Andrew, I think there is tremendous pressure from senior levels to be “on the tip of the spear”. That forward leaning, knee jerk mentality may be beneficial in certain situations but this is probably not one of them. I’m fortunate I’ve got some time under my belt, some savings for such an instance, and I watch the news (I knew a layoff wasn’t really going to happen). But what if I’m a younger fed, with financial troubles, struggling? What if someone in crisis received this knee jerk call? In this tough economy I shudder to think what might happen. I’d hate to hear a fellow employee, in crisis, did something rash because they thought they had been laid off.

I just ask our leader use some common sense when notifying employees of potentially bad news.

Oh, and my boss isn’t Machiavellian, he was just following orders.
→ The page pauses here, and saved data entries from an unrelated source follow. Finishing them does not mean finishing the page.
/-- An operation that ends in ERROR keeps the invariant: it handed over the sticky error, or it raised. -/
theorem State.Inv.of_runOp_error {op : HostOp} (hinv : s.Inv) (h : runOp op s = .next t) (herror : t.status = .error) : t.Inv := by
  by_cases hs : s.status = .error
  · rw [runOp_of_error hs herror h]
    exact hinv.report _
  · obtain ⟨hactive, received, draws, info, rfl⟩ := runOp_raises h hs herror
    exact hinv.raise hactive received draws info

/-- Every operation keeps the invariant. -/
theorem runOp_inv {op : HostOp} (hinv : s.Inv) (h : runOp op s = .next t) : t.Inv := by
  by_cases herror : t.status = .error
  · exact hinv.of_runOp_error h herror
  · cases op with
    | reset => cases h; exact resetOp_inv s
    | start mode w h' ch cs io => cases h; exact startEstablishesTheInvariant s mode w h' ch cs io
    | pull =>
      obtain ⟨hmode, ⟨-, rfl⟩ | ⟨hactive, u, hu, rfl⟩⟩ := pull_next_of_ne_error h herror
      · exact hinv.report _
      · exact hinv.completePull hmode hactive hu
    | push p =>
      obtain ⟨hs, u, henc, rfl⟩ := pushWith_next_of_ne_error h herror
      exact hinv.pushed hs henc
    | finish =>
      obtain ⟨hs, u, hflush, rfl⟩ := finish_next_of_ne_error h herror
      exact hinv.finished hs hflush

/-- Settles O51: a step with nothing queued stays, and another runs one operation with the rest of the queue left (`runOp_inv`). -/
theorem everyStepKeepsTheInvariant : Obligations.EveryStepKeepsTheInvariant := by
  intro s t hinv h
  obtain ⟨-, rfl⟩ | ⟨op, rest, -, hop⟩ := step_cases h
  · exact hinv
  · exact runOp_inv (hinv.withOps rest) hop

/-! ### What a step can answer -/

/-- Pull answers next, or has no step (rules R160, R161). -/
theorem pull_answers (s : State) : (∃ t, pull s = .next t) ∨ pull s = .refused .pullHasNoStep := by
  cases hmode : s.mode with
  | encode => exact .inr (pull_of_encode hmode)
  | decode =>
    cases hstatus : s.status with
    | idle => exact .inr (pull_of_idle hstatus)
    | error => exact .inl ⟨_, pull_of_error hmode hstatus⟩
    | done => exact .inl ⟨_, pull_of_done hmode hstatus⟩
    | active =>
      obtain ⟨u, hu⟩ | ⟨info, -, hraise⟩ := State.ActiveIn.fetched_or_dispatch_error ⟨hmode, hstatus⟩
      · exact .inl ⟨_, hu.pull_eq ⟨hmode, hstatus⟩⟩
      · exact .inl ⟨_, hraise⟩

/-- With RUN in its bound Push answers next, or has no step (rules R260, R261). -/
theorem pushWith_answers (hrun : s.RunBounded) (draw : Nat) (p : Pixel) :
    (∃ t, pushWith draw p s = .next t) ∨ pushWith draw p s = .refused .pushHasNoStep := by
  cases hmode : s.mode with
  | decode => exact .inr (pushWith_refused (.inl hmode) draw p)
  | encode =>
    cases hstatus : s.status with
    | idle => exact .inr (pushWith_refused (.inr (.inl hstatus)) draw p)
    | done => exact .inr (pushWith_refused (.inr (.inr hstatus)) draw p)
    | error => exact .inl ⟨_, pushWith_of_error draw p hmode hstatus⟩
    | active => exact .inl ⟨_, pushWith_eq ⟨hmode, hstatus⟩ (s.drawn.encodePixel_eq p hrun)⟩

/-- With RUN in its bound Finish answers next, or has no step (rules R280, R281). -/
theorem finish_answers (hrun : s.RunBounded) : (∃ t, finish s = .next t) ∨ finish s = .refused .finishHasNoStep := by
  cases hmode : s.mode with
  | decode => exact .inr (finish_refused (.inl hmode))
  | encode =>
    cases hstatus : s.status with
    | idle => exact .inr (finish_refused (.inr (.inl hstatus)))
    | done => exact .inr (finish_refused (.inr (.inr hstatus)))
    | error => exact .inl ⟨_, finish_of_error hmode hstatus⟩
    | active => exact .inl ⟨_, finish_eq ⟨hmode, hstatus⟩ (s.flushPending_eq (hrun.trans (by decide)))⟩

/-- With RUN in its bound an operation answers next, or has no step. -/
theorem runOp_answers (hrun : s.RunBounded) (op : HostOp) :
    (∃ t, runOp op s = .next t) ∨
      ∃ r, runOp op s = .refused r ∧ (r = .pullHasNoStep ∨ r = .pushHasNoStep ∨ r = .finishHasNoStep) := by
  cases op with
  | reset => exact .inl ⟨_, rfl⟩
  | start => exact .inl ⟨_, rfl⟩
  | pull => exact (pull_answers s).imp_right fun h => ⟨_, h, .inl rfl⟩
  | push p => exact (pushWith_answers hrun _ p).imp_right fun h => ⟨_, h, .inr (.inl rfl)⟩
  | finish => exact (finish_answers hrun).imp_right fun h => ⟨_, h, .inr (.inr rfl)⟩

/-- Settles O52: of the invariant only RUN's bound is needed, by which every run has an opcode (`runOp_answers`). -/
theorem invariantStatesNeverFault : Obligations.InvariantStatesNeverFault := by
  intro s hinv
  rw [step, nextStep]
  cases s.ops with
  | nil => simp
  | cons op rest =>
    obtain ⟨t, ht⟩ | ⟨r, hr, hname⟩ := runOp_answers (hinv.withOps rest).runBounded op
    · simp [ht]
    · refine ⟨by simp [hr], fun r' hr' => ?_⟩
      obtain rfl : r = r' := Host.Outcome.refused.inj (hr.symm.trans hr')
      exact hname

end Sys2Proof.Machine
end

section
/-!
PROOFS. Whole passes: what a run of queued Pushes and a Finish leaves (46_encoder.md, rules R39 and R282), the decoder on their output
(41_color_cache.md, rule R145; rule R283), and the container (40_descriptor_interface.md, rules R125 and R126).
-/

namespace Sys2Proof.Machine

variable {s t done : State} {ops rest : List HostOp} {pixels : List Pixel}

/-! ### Runs of queued operations -/

/-- A step runs the oldest queued operation. -/
theorem step_of_ops {op : HostOp} (h : s.ops = op :: rest) : step s = runOp op (s.withOps rest) := by
  rw [step, nextStep, h]

/-- A run that begins with a queued Start is a run from the state it leaves. -/
theorem core_run_start (n : Nat) (mode : Mode) (w h : BitVec 32) (ch cs : Byte) (io : PassIO) (s : State) (ops : List HostOp) :
    Host.Core.run core (n + 1) { s with ops := .start mode w h ch cs io :: ops } =
      Host.Core.run core n (startOp mode w h ch cs io (s.withOps ops)) := by
  rw [core_run_succ, step_of_ops rfl]
  rfl

/-- A Push or a Finish issued in ERROR leaves it in ERROR (rules R261, R281, R337). -/
theorem runOp_status_of_error {op : HostOp} (hs : s.status = .error) (hop : op = .finish ∨ ∃ p, op = .push p)
    (h : runOp op s = .next t) : t.status = .error := by
  have hnactive : s.status ≠ .active := by simp [hs]
  obtain rfl | ⟨p, rfl⟩ := hop <;>
    exact ((runOp_statusEdge h).resolve_right fun ⟨hactive, _⟩ => hnactive hactive).trans hs

/-- So does a run of them. -/
theorem core_run_of_error {n : Nat} (hs : s.status = .error) (hops : ∀ op ∈ s.ops.take n, op = .finish ∨ ∃ p, op = .push p)
    (h : Host.Core.run core n s = .next t) : t.status = .error ∧ t.ops = s.ops.drop n := by
  induction n generalizing s with
  | zero => cases h; exact ⟨hs, rfl⟩
  | succ n ih =>
    obtain ⟨s1, hstep, hrun⟩ := (core_run_succ_next_iff n s t).mp h
    obtain ⟨hempty, rfl⟩ | ⟨op, rest, hcons, hop⟩ := step_cases hstep
    · simpa [hempty] using ih hs (by simp [hempty]) hrun
    · rw [hcons, List.take_succ_cons] at hops
      rw [hcons, List.drop_succ_cons]
      have hs1 := runOp_status_of_error (s := s.withOps rest) hs (hops op List.mem_cons_self) hop
      have hops1 : s1.ops = rest := by rw [runOp_of_error (s := s.withOps rest) hs hs1 hop]; rfl
      rw [← hops1] at hops ⊢
      exact ih hs1 (fun op' hmem => hops op' (List.mem_cons_of_mem _ hmem)) hrun

/-! ### An encode pass -/

/-- `t` is what Pushes of `pixels`, none of which raised, leave of `s` in an active encode pass. -/
structure State.Encoded (s : State) (pixels : List Pixel) (t : State) : Prop where
  active : t.ActiveIn .encode
  run_le : t.run.toNat ≤ 8223
  regs : t.encRegs = encAll s.encRegs pixels
  out : t.out = s.out ++ encAllBytes s.encRegs pixels
  count : s.count.toNat + pixels.length < 2 ^ 64 → t.count.toNat = s.count.toNat + pixels.length

/-- One Push before the others. -/
theorem State.Encoded.cons {p : Pixel} {s1 : State} (h1 : s.Encoded [p] s1) (h : s1.Encoded pixels t) : s.Encoded (p :: pixels) t where
  active := h.active
  run_le := h.run_le
  regs := by rw [h.regs, h1.regs]; rfl
  out := by rw [h.out, h1.out, h1.regs]; simp [encAllBytes, encAll]
  count := fun hlt => by
    rw [List.length_cons] at hlt ⊢
    have hcount1 := h1.count (by rw [List.length_singleton]; omega)
    rw [List.length_singleton] at hcount1
    rw [h.count (by omega)]
    omega

/-- A Push in an active encode pass, as one step. -/
theorem step_push {p : Pixel} (hs : s.ActiveIn .encode) (hrun : s.run.toNat ≤ 8223) (hops : s.ops = .push p :: rest)
    (h : step s = .next t) : t.ops = rest ∧ (t.status = .error ∨ s.Encoded [p] t) := by
  rw [step_of_ops hops] at h
  have hrun1 := pushWith_run_le (s := s.withOps rest) hrun h
  obtain ⟨-, herror, hops1, -⟩ | ⟨hactive, hregs, hout, hops1, -, hcount⟩ := pushWith_of_active (s := s.withOps rest) hs hrun h
  · exact ⟨hops1, .inl herror⟩
  · refine ⟨hops1, .inr ⟨hactive, hrun1, hregs, ?_, fun hlt => ?_⟩⟩
    · rw [hout, encAllBytes, encAllBytes, List.append_nil]
      rfl
    rw [List.length_singleton] at hlt ⊢
    have hne : s.count ≠ BitVec.allOnes 64 := fun heq => by rw [heq] at hlt; simp at hlt
    rw [hcount hne]
    exact BitVec.toNat_add_of_lt hlt

/-- A run of queued Pushes ends in ERROR or has encoded the pixels. -/
theorem core_run_pushes (hs : s.ActiveIn .encode) (hrun : s.run.toNat ≤ 8223) (hops : s.ops = pixels.map .push ++ rest)
    (h : Host.Core.run core pixels.length s = .next t) : t.ops = rest ∧ (t.status = .error ∨ s.Encoded pixels t) := by
  induction pixels generalizing s with
  | nil =>
    cases h
    exact ⟨hops, .inr ⟨hs, hrun, rfl, (List.append_nil _).symm, fun _ => rfl⟩⟩
  | cons p pixels ih =>
    obtain ⟨s1, hstep, hlater⟩ := (core_run_succ_next_iff _ _ _).mp h
    obtain ⟨hops1, herror | hpushed⟩ := step_push hs hrun hops hstep
    · obtain ⟨hstatus, hdrop⟩ := core_run_of_error herror (by simp [hops1]) hlater
      exact ⟨by simpa [hops1] using hdrop, .inl hstatus⟩
    · obtain ⟨hops', herror | hencoded⟩ := ih hpushed.active hpushed.run_le hops1 hlater
      · exact ⟨hops', .inl herror⟩
      · exact ⟨hops', .inr (hpushed.cons hencoded)⟩

/-- After Start and Pushes of `pixels`, an encode pass is in ERROR or stands at the encoder's registers and output for them. -/
theorem core_run_start_pushes {w h : BitVec 32} {ch cs : Byte} {io : PassIO}
    (hrun : Host.Core.run core (pixels.length + 1) { s with ops := .start .encode w h ch cs io :: (pixels.map .push ++ rest) } =
      .next t) :
    t.ops = rest ∧ (t.status = .error ∨
      t.ActiveIn .encode ∧ t.run.toNat ≤ 8223 ∧ t.encRegs = encAll EncRegs.start pixels ∧
        t.out = encAllBytes EncRegs.start pixels ∧ (pixels.length < 2 ^ 64 → t.count.toNat = pixels.length)) := by
  rw [core_run_start] at hrun
  have hactive : (startOp .encode w h ch cs io (s.withOps (pixels.map .push ++ rest))).ActiveIn .encode :=
    ⟨rfl, by rw [startOp_status]; simp⟩
  obtain ⟨hops, herror | hencoded⟩ := core_run_pushes hactive (Nat.zero_le _) rfl hrun
  · exact ⟨hops, .inl herror⟩
  · have hcount := hencoded.count
    rw [show (startOp .encode w h ch cs io (s.withOps (pixels.map .push ++ rest))).count.toNat = 0 from rfl, Nat.zero_add] at hcount
    exact ⟨hops, .inr ⟨hencoded.active, hencoded.run_le, hencoded.regs, hencoded.out, hcount⟩⟩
I’m sure it was well intentioned.

Carol Davison

Bosses do this because they want to give the bad news rather than waiting and having the rumor mill be seen as a more accurate and timely information bearer or distort things.

I would rather hear bad news that is wrong and prepare for it, than otherwise.

At this holiday time of great spending and travel some people need to be told to economize.

Benjamin Strong

Carol, I agree the bad news needs to be shared but there is a time and place for everything. 2200 hours on a Friday night for a group of employees that do not report on the weekends is probably poor timing. The notifications could have been made prior to close of business on Friday or during more normal business hours on the weekend.

This was the third time we prepared for such a shutdown. We’ve become experts at this madness.

Susan Thomas

Employees should be well aware of their work status before a shutdown looms or occurs. Congress has proven it does not care about the strain this puts on workers. Politicians do not realize there are real people who struggle every day to make ends meet. A furlough of just a few hours or one day could devastate already strained budgets.

Paul Alberti

The other side of this is – “no one ever tells me what is going on, my Boss never informs us of important issues”. So, err on the side of informed or wait, “knowing” there will be no shutdown. But then the impossible happens and you hear it on the news or a friend not in the government calls you to give you a hard tome for waisting your time as a Fed. “But my Boss didn’t call me”. I have been on both sides – never easy timing calls like that. My calls were telling my soldiers they were deployed for a year plus – get that one wrong and you mess up alot of people.

But imagine if Congress could actualy do one of the appointed functions listed in the Constitution – fund the federal government on time. Now – that is somethng to call about!